L'image est d'une terrible cruauté : des bannières pacifistes font office de linceuls pour recouvrir les corps des victimes. Cette photo a été prise samedi, devant la gare d'Ankara en Turquie, "triste symbole de la mise à mort de toute forme d'appel à la paix". "Image qui résume à elle seule la tragédie de samedi", écrit Delphine Minoui ce lundi 12 octobre dans Le Figaro. "Plus de quatre ans après le début de l'insurrection syrienne contre Bachar al-Assad, la guerre d'à-côté déteint chaque jour un peu plus sur le sol turc".

Erdogan pointé du doigt

L'attentat n'a pas encore été revendiqué. Mais la presse française désigne un coupable : le président turc Erdogan, accusé d'attiser les tensions, à trois semaines des élections législatives. "Il a choisi de mener campagne dans le sang", écrit L'Humanité. La stratégie de la peur semble le seul moyen d'empêcher les électeurs de le désavouer une seconde fois". 

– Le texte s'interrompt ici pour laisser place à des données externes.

/-- The instruction a row makes of a word that matches it encodes to that word, row by row in the table's order. -/
theorem encode_instr {w : Word} (h : w &&& row.mask = row.pattern) : encode (row.instr w) = w := by
  have fixed {p : Word} (h : w &&& 0xFFFF = p) : p = w := h.symm.trans (and_FFFF w)
  have nnn {p : Word} := encodeNNN_of_match (w := w) (p := p)
  have xnn {p : Word} := encodeXNN_of_match (w := w) (p := p)
  have xyn {p : Word} := encodeXYN_of_match (w := w) (p := p)
  have xys {p : Word} := encodeXYs_of_match (w := w) (p := p)
  have xss {p : Word} := encodeXss_of_match (w := w) (p := p)
  revert row
  simp only [opcodeMap, List.forall_mem_append, List.forall_mem_cons]
  exact ⟨⟨⟨⟨fixed, fixed, nnn, nnn, xnn, xnn, xys, xnn, xnn, nofun⟩,
    xys, xys, xys, xys, xys, xys, xys, xys, xys, nofun⟩,
    xys, nnn, nnn, xnn, xyn, xss, xss, nofun⟩,
    xss, xss, xss, xss, xss, xss, xss, xss, xss, nofun⟩

/-- The decoder reads a word that matches a row as the row's instruction, since that instruction has this word. -/
theorem decode_of_match {w : Word} (h : w &&& row.mask = row.pattern) : decode w = row.instr w := by
  have hwf : WellFormed (row.instr w) := wellFormed_of_ne_undef (instr_ne_undef hrow w)
  calc decode w = decode (encode (row.instr w)) := by rw [encode_instr hrow h]
    _ = row.instr w := decode_encode hwf

/-- Rows with the same instruction have the same mask and pattern. -/
theorem row_eq_of_instr_eq {row' : OpcodeRow} (hrow' : row' ∈ opcodeMap) {w : Word} (h : row.instr w = row'.instr w) :
    row.mask = row'.mask ∧ row.pattern = row'.pattern := by
  have hsame := congrArg maskMatch h
  rwa [maskMatch_instr hrow, maskMatch_instr hrow', Prod.mk.injEq] at hsame

end Rows

/-- The map and the table of R86 leave no word out: family by family, the fields that no row has are the listed ones. -/
theorem match_or_isUndefinedWord (w : Word) :
    (∃ row ∈ opcodeMap, w &&& row.mask = row.pattern) ∨ isUndefinedWord w = true := by
  have hfam : (fieldFamily w).toNat < 16 := (fieldFamily w).isLt
  have hn : (fieldN w).toNat < 16 := (fieldN w).isLt
  simp (disch := decide) only [opcodeMap, List.mem_append, List.mem_cons, or_and_right, exists_or, exists_eq_left,
    and_F000_eq_iff, and_F00F_eq_iff, and_F0FF_eq_iff, and_FFFF]
  simp only [isUndefinedWord, ← fieldFamily.eq_def, ← fieldN.eq_def, ← fieldNN.eq_def]
  split <;> simp only [Bool.and_eq_true, Bool.or_eq_true, bne_iff_ne, beq_iff_eq, ne_eq, ← BitVec.toNat_inj] <;> grind

/-- The two ways of the decoder: a row of the map, or the table of undefined words. -/
theorem decode_cases (w : Word) :
    (∃ row ∈ opcodeMap, w &&& row.mask = row.pattern ∧ decode w = row.instr w) ∨
      (isUndefinedWord w = true ∧ decode w = .undef w) := by
  rcases match_or_isUndefinedWord w with ⟨row, hrow, h⟩ | h
  · exact .inl ⟨row, hrow, h, decode_of_match hrow h⟩
  · exact .inr ⟨h, decode_of_isUndefinedWord h⟩

/-- Settles O2: a word is that of its row's instruction, or it is listed and `UNDEF` keeps it. -/
theorem encodeOfDecodeIsIdentity : Obligations.EncodeOfDecodeIsIdentity := by
  unfold Obligations.EncodeOfDecodeIsIdentity
  intro w
  rcases decode_cases w with ⟨row, hrow, h, hdec⟩ | ⟨h, hdec⟩
  · rw [hdec]
    exact ⟨wellFormed_of_ne_undef (instr_ne_undef hrow w), encode_instr hrow h⟩
  · rw [hdec]
    exact ⟨h, rfl⟩

/-- Settles O4: the listed words are read as `UNDEF`, and what is read is well formed. -/
theorem undefinedWordsAreTheListedOnes : Obligations.UndefinedWordsAreTheListedOnes := by
  unfold Obligations.UndefinedWordsAreTheListedOnes
  intro w
  refine ⟨fun hdec => ?_, decode_of_isUndefinedWord⟩
  have hwf : WellFormed (decode w) := (encodeOfDecodeIsIdentity w).1
  rwa [hdec] at hwf

/-- A word read as a row's instruction matches that row, since the row it matches has the same instruction. -/
theorem match_iff_decode_eq {row : OpcodeRow} (hrow : row ∈ opcodeMap) {w : Word} :
    w &&& row.mask = row.pattern ↔ decode w = row.instr w := by
  refine ⟨decode_of_match hrow, fun hdec => ?_⟩
  rcases decode_cases w with ⟨row', hrow', h, hdec'⟩ | ⟨-, hundef⟩
  · obtain ⟨hmask, hpattern⟩ := row_eq_of_instr_eq hrow hrow' (hdec.symm.trans hdec')
    rwa [hmask, hpattern]
  · exact absurd (hdec.symm.trans hundef) (instr_ne_undef hrow w w)

/-- Settles O3: the decoder reads exactly a row's words as its instruction, so two rows of one word have one instruction,
and no row's words are `UNDEF`. -/
theorem decoderIsTheOpcodeMap : Obligations.DecoderIsTheOpcodeMap := by
  unfold Obligations.DecoderIsTheOpcodeMap
  refine ⟨fun row hrow w => match_iff_decode_eq hrow, fun w row hrow row' hrow' h h' => ?_, fun w => ⟨fun hno => ?_, ?_⟩⟩
  · exact row_eq_of_instr_eq hrow hrow' ((decode_of_match hrow h).symm.trans (decode_of_match hrow' h'))
  · rcases decode_cases w with ⟨row, hrow, h, -⟩ | ⟨-, hundef⟩
    · exact absurd h (hno row hrow)
    · exact hundef
  · intro hundef row hrow h
    exact instr_ne_undef hrow w w ((decode_of_match hrow h).symm.trans hundef)

/-- Settles O5: the decoder computes each of the eleven words. -/
theorem sampleWordsDecode : Obligations.SampleWordsDecode := by
  unfold Obligations.SampleWordsDecode
  decide

/-- Settles O10: a halted machine stays, a fetch outside memory faults, and every decoded instruction completes. -/
theorem everyStepCompletes : Obligations.EveryStepCompletes := by
  unfold Obligations.EveryStepCompletes
  intro s
  cases hf : s.fault with
  | some f => exact ⟨s, step_of_fault hf⟩
  | none =>
    cases hfetch : fetch s with
    | error f => exact ⟨s.raise f, by simp [step, hf, hfetch, takeFault]⟩
    | ok w =>
      obtain ⟨t, hexec, -⟩ := exec_effect (decode w) s
      exact ⟨t, by simpa [step, hf, hfetch] using hexec⟩

end Sys2Proof.Machine

/-! The ways of a step, and the undefined words (40_dispatch.md R100 to R106). -/

namespace Sys2Proof.Machine

/-- With no fault latched and `PC` inside memory, a step is the instruction fetched (40_dispatch.md R101 to R103). -/
theorem step_of_fits {s : State} (hf : s.fault = none) (hpc : s.pc.toNat ≤ 0xFFE) :
    step s = exec (decode (s.wordAt s.pc.toNat)) s := by
  simp only [step, hf, fetch_of_fits hpc]

/-- With no fault latched and `PC` outside memory, a step raises the fault of the fetch (40_dispatch.md R101). -/
theorem step_of_over {s : State} (hf : s.fault = none) (hpc : 0xFFF ≤ s.pc.toNat) :
    step s = .next (s.raise (.addressFault s.pc (max s.pc.toNat 0x1000))) := by
  simp only [step, hf, fetch_of_over hpc, takeFault]

/-- Two bytes of memory decode as the word they make (20_memory.md R55, 30_encoding.md R80). -/
theorem State.decodeBytes_readBytes_two (s : State) (a : Nat) :
    decodeBytes (s.mem.readBytes a 2) = .ok (decode (s.wordAt a), []) := rfl

/-- Settles O7: the two bytes at `PC` make the word that the step fetches, so they decode to the instruction it runs. -/
theorem stepRunsTheDecodedInstruction : Obligations.StepRunsTheDecodedInstruction := by
  unfold Obligations.StepRunsTheDecodedInstruction
  intro s i hf hpc hdec
  rw [s.decodeBytes_readBytes_two] at hdec
  cases hdec
  exact step_of_fits hf hpc

/-- Settles O8: the fetch fails with the lowest bad address, and the step raises that fault. -/
theorem fetchOutsideMemoryFaults : Obligations.FetchOutsideMemoryFaults := by
  unfold Obligations.FetchOutsideMemoryFaults
  exact fun _ hf hpc => step_of_over hf hpc

/-- Settles O9: both operations look at `FAULT` first. -/
theorem haltedMachineDoesNothing : Obligations.HaltedMachineDoesNothing := by
  unfold Obligations.HaltedMachineDoesNothing
  intro s hne
  obtain ⟨f, hf⟩ := Option.ne_none_iff_exists'.mp hne
  exact ⟨step_of_fault hf, fun bytes => congrArg Host.Outcome.next (State.load_of_fault hf bytes)⟩

/-- The normal advance touches `PC` alone (40_dispatch.md R104 (a)). -/
theorem State.advance_onlyPcAnd (s : State) : OnlyPcAnd s s.advance [] :=
  OnlyTouches.refl.setPc (.inl rfl)

/-- Settles O44: the decoder is the opcode map, so a word outside it is `UNDEF`, whose meaning is the normal advance. -/
theorem undefinedWordIsANoOp : Obligations.UndefinedWordIsANoOp := by
  unfold Obligations.UndefinedWordIsANoOp
  obtain ⟨-, -, hundef⟩ := decoderIsTheOpcodeMap
  exact ⟨fun w hno => (hundef w).mp hno, fun _ s => ⟨s.advance, rfl, rfl, s.advance_onlyPcAnd⟩⟩

end Sys2Proof.Machine

/-! Control flow (41_control_flow.md): the laws of `PC` and of the stack, and the instructions of the family. -/

namespace Sys2Proof.Machine

/-- Every row of the opcode map holds exactly of the words it matches (30_encoding.md R84, R85). -/
theorem decodes_of_mem {row : OpcodeRow} (hrow : row ∈ opcodeMap) : row.Decodes :=
  fun _ => match_iff_decode_eq hrow

/-- A word in memory at `PC` that encodes `i` makes the step the meaning of `i` (40_dispatch.md R101 to R103). -/
theorem step_of_encoded {s : State} {i : Instr} (hf : s.fault = none) (hpc : s.pc.toNat ≤ 0xFFE)
    (hword : s.wordAt s.pc.toNat = encode i) (hwf : WellFormed i) : step s = exec i s := by
  rw [step_of_fits hf hpc, hword, decode_encode hwf]

/-! Writing `PC`. -/

theorem State.setPc_self (s : State) : s.setPc s.pc = s := rfl

/-- A write of `PC` touches `PC` alone; the normal advance and the skips are such writes. -/
theorem State.setPc_onlyPcAnd (s : State) (w : Word) : OnlyPcAnd s (s.setPc w) [] :=
  OnlyTouches.refl.setPc (.inl rfl)

/-- After a jump out of memory the next step raises the fault of the fetch (40_dispatch.md R101). -/
theorem step_setPc_of_over {s : State} {w : Word} (hf : s.fault = none) (hw : 0xFFF ≤ w.toNat) :
    ∃ u, step (s.setPc w) = .next u ∧ u.fault = some (.addressFault w (max w.toNat 0x1000)) :=
  ⟨_, step_of_over hf hw, rfl⟩

/-- What a skip answers, its condition as a proposition, with its frame (41_control_flow.md R130). -/
theorem State.skipIf_spec (s : State) {c : Bool} {p : Prop} [Decidable p] (h : c = true ↔ p) :
    (s.skipIf c).pc = (if p then s.pc + 4 else s.pc + 2) ∧ OnlyPcAnd s (s.skipIf c) [] :=
  ⟨if_congr h rfl rfl, s.setPc_onlyPcAnd _⟩

/-! The stack: a push with a level left, and the pop that undoes it (41_control_flow.md R121, R123). -/

theorem State.push_sp_val {s : State} (hsp : s.sp ≠ 15) (w : Word) : (s.push w).sp.val = s.sp.val + 1 :=
  Fin.val_add_one_of_lt (Fin.lt_last_iff_ne_last.mpr hsp)

theorem State.pop_sp_val {s : State} (hsp : s.sp ≠ 0) : s.pop.sp.val = s.sp.val - 1 :=
  Fin.val_sub_one_of_ne_zero hsp

@[simp] theorem State.top_push (s : State) (w : Word) : (s.push w).top = w :=
  (s.getStk_push w (s.sp + 1)).trans (if_pos rfl)

/-- The pop takes back the stack pointer but not the cell the push wrote. -/
theorem State.pop_push (s : State) (w : Word) : (s.push w).pop = s.setStk (s.sp + 1) w := by
  have hsp : s.sp + 1 - 1 = s.sp := add_sub_cancel_right s.sp 1
  simp only [State.pop, State.push_sp, hsp]
  rfl

theorem State.push_sp_ne_zero {s : State} (hsp : s.sp ≠ 15) (w : Word) : (s.push w).sp ≠ 0 :=
  Fin.val_ne_zero_iff.mp (by rw [State.push_sp_val hsp]; exact Nat.succ_ne_zero _)

/-- A return finds what the call pushed: it undoes the push but for the cell, wherever the call has led. -/
theorem exec_ret_of_push {s : State} (hsp : s.sp ≠ 15) (w target : Word) :
    exec .ret ((s.push w).setPc target) = .next ((s.setStk (s.sp + 1) w).setPc w) :=
  calc exec .ret ((s.push w).setPc target)
    _ = .next ((s.push w).pop.setPc (s.push w).top) :=
        exec_ret_of_faultOf_none (if_neg (State.push_sp_ne_zero hsp w))
    _ = .next ((s.setStk (s.sp + 1) w).setPc w) := by rw [State.pop_push, State.top_push]

/-! The instructions. -/

/-- Settles O20: the target is `NNN`; where it is `PC` itself the write of `PC` is no change, and where it is 0xFFF the fetch
needs a byte outside memory. -/
theorem jumpSetsPc : Obligations.JumpSetsPc := by
  unfold Obligations.JumpSetsPc
  refine ⟨decodes_of_mem (by simp [opcodeMap]), fun nnn s => ?_⟩
  refine ⟨s.setPc (zext12 nnn), rfl, zext12_toNat nnn, s.setPc_onlyPcAnd _, fun hself => ?_, fun hnnn hf => ?_⟩
  · have hpc : zext12 nnn = s.pc := BitVec.eq_of_toNat_eq ((zext12_toNat nnn).trans hself)
    rw [hpc, s.setPc_self]
  · subst hnnn
    exact step_setPc_of_over (w := 0xFFF) hf (by decide)

/-- Settles O21: the sum of a 12-bit and an 8-bit number fits `PC`, so nothing is reduced. -/
theorem jumpWithOffsetAddsV0 : Obligations.JumpWithOffsetAddsV0 := by
  unfold Obligations.JumpWithOffsetAddsV0
  intro nnn s
  have hsum := jumpSum_toNat nnn (s.getV 0)
  exact ⟨_, rfl, hsum, s.setPc_onlyPcAnd _, fun hover hf => step_setPc_of_over hf (hover.trans_eq hsum.symm)⟩

/-- Settles O22: both are skips, on the equality with the immediate and on its negation. -/
theorem skipsCompareImmediates : Obligations.SkipsCompareImmediates := by
  unfold Obligations.SkipsCompareImmediates
  refine ⟨decodes_of_mem (by simp [opcodeMap]), decodes_of_mem (by simp [opcodeMap]), fun x nn s => ⟨?_, ?_⟩⟩
  · exact ⟨_, rfl, s.skipIf_spec beq_iff_eq⟩
  · exact ⟨_, rfl, s.skipIf_spec bne_iff_ne⟩

/-- Settles O23: both are skips, on the equality of the registers, which holds where `X = Y`, and on its negation. -/
theorem skipsCompareRegisters : Obligations.SkipsCompareRegisters := by
  unfold Obligations.SkipsCompareRegisters
  refine ⟨decodes_of_mem (by simp [opcodeMap]), decodes_of_mem (by simp [opcodeMap]), fun x y s => ⟨?_, ?_⟩⟩
  · obtain ⟨hpc, hframe⟩ := s.skipIf_spec (beq_iff_eq (a := s.getV x) (b := s.getV y))
    exact ⟨_, rfl, hpc, fun hxy => hpc.trans (if_pos (congrArg s.getV hxy)), hframe⟩
  · obtain ⟨hpc, hframe⟩ := s.skipIf_spec (bne_iff_ne (a := s.getV x) (b := s.getV y))
    exact ⟨_, rfl, hpc, fun hxy => hpc.trans (if_neg (not_not_intro (congrArg s.getV hxy))), hframe⟩

/-- Settles O45: the call leaves memory alone, so the step at its target is the return, which finds what the call pushed. -/
theorem callReturnRoundTrip : Obligations.CallReturnRoundTrip := by
  unfold Obligations.CallReturnRoundTrip
  intro s nnn hf hsp hpc hnnn hcall hret
  have hroom : s.sp ≠ 15 := Fin.ne_of_lt (Nat.lt_succ_of_le hsp)
  have hfirst : step s = .next ((s.push (s.pc + 2)).setPc (zext12 nnn)) :=
    (step_of_encoded hf hpc hcall rfl).trans (exec_call_of_faultOf_none (if_neg hroom))
  have htarget := zext12_toNat nnn
  have hsecond : step ((s.push (s.pc + 2)).setPc (zext12 nnn)) = exec .ret ((s.push (s.pc + 2)).setPc (zext12 nnn)) :=
    step_of_encoded hf (htarget.trans_le hnnn) ((congrArg s.wordAt htarget).trans hret) rfl
  refine ⟨_, _, hfirst, hsecond.trans (exec_ret_of_push hroom _ _), ?_, rfl, ?_, ?_⟩
  · exact BitVec.toNat_add_of_lt (show s.pc.toNat + 2 < 2 ^ 16 by omega)
  · exact (s.getStk_setStk ..).trans (if_pos rfl)
  · exact (OnlyTouches.refl.setStk (.inr (.head _))).setPc (.inl rfl)

/-- Settles O16: the framebuffer written is the blank one, and the normal advance follows. -/
theorem clearScreenTurnsEveryCellOff : Obligations.ClearScreenTurnsEveryCellOff := by
  unfold Obligations.ClearScreenTurnsEveryCellOff
  refine ⟨decodes_of_mem (by simp [opcodeMap]), fun s => ⟨_, rfl, Framebuffer.blank_get, rfl, ?_⟩⟩
  exact (OnlyTouches.refl.setFb fun y x => .inr ⟨y, x, rfl⟩).setPc (.inl rfl)

/-- Settles O17: with a call outstanding the fault check passes, and the answer is the pop with `PC` from the top. -/
theorem returnPopsTheStack : Obligations.ReturnPopsTheStack := by
  unfold Obligations.ReturnPopsTheStack
  intro s hsp
  refine ⟨_, exec_ret_of_faultOf_none (if_neg hsp), rfl, State.pop_sp_val hsp, ?_⟩
  exact (OnlyTouches.refl.setSp (.inr (.head _))).setPc (.inl rfl)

"Erdogan alimente tous les soupçons. Toutes les colères", écrit Bruno Mège dans La Montagne. "Turquie : le scénario du pire", titre Libération, évoquant un engrenage qui pourrait conduire le pays à la guerre civile. 

"C'est aussi une solution de paix durable avec les Kurdes qui s'éloigne de plus en plus", constate Olivier Pirot dans La Nouvelle République.

En Turquie, le quotidien pro-gouvernemental Yeni Akit fait sa Une avec une autre image : le logo du parti pro-kurde HDP, un olivier dont le tronc est représenté par deux mains jointes. Mais des grenades ont été dessinées à la place des feuilles, pour convaincre les lecteurs que les militants pro-kurdes sont les instigateurs de l'attentat qui les a visés. 

Le Monde et Slate racontent comment Twitter est devenu inaccessible en Turquie après le double-attentat de samedi. Le lourd passif du régime d'Erdogan en matière de contrôle d'Internet fait craindre un nouveau tour de vis. Twitter a ouvert une enquête. 

Le patron d'Orange privé... de téléphone

Les pages saumon du Figaro nous emmènent au Pont-de-Montvert (Lozère). Un petit village où même le portable ne passe pas et où la dernière cabine téléphonique vient d'être supprimée, malgré les courriers de protestation de la municipalité auprès d'Orange. Le journal s'intéresse à cette cabine parce qu'elle a longtemps eu un utilisateur quasi quotidien : Stéphane Richard, le PDG de l'opérateur, originaire du village. Va-t-il militer en faveur de la réinstallation de la cabine, s'interroge le quotidien. Dans le cas contraire, il pourra toujours acheter une carte prépayée Bouygues Telecom, le seul opérateur qui couvre ce village.

"Allô, c'est Jean-Christophe Cambadélis..."

Le Parisien nous apprend ce lundi que le Parti socialiste a lancé la course aux votants, avant le référendum pour l'unité de la gauche aux régionales, qui va se dérouler le week end prochain. Objectif : 300.000 votants. Pour cela, le téléphone sonne : les adhérents reçoivent, depuis quelques jours, un appel en numéro masqué. 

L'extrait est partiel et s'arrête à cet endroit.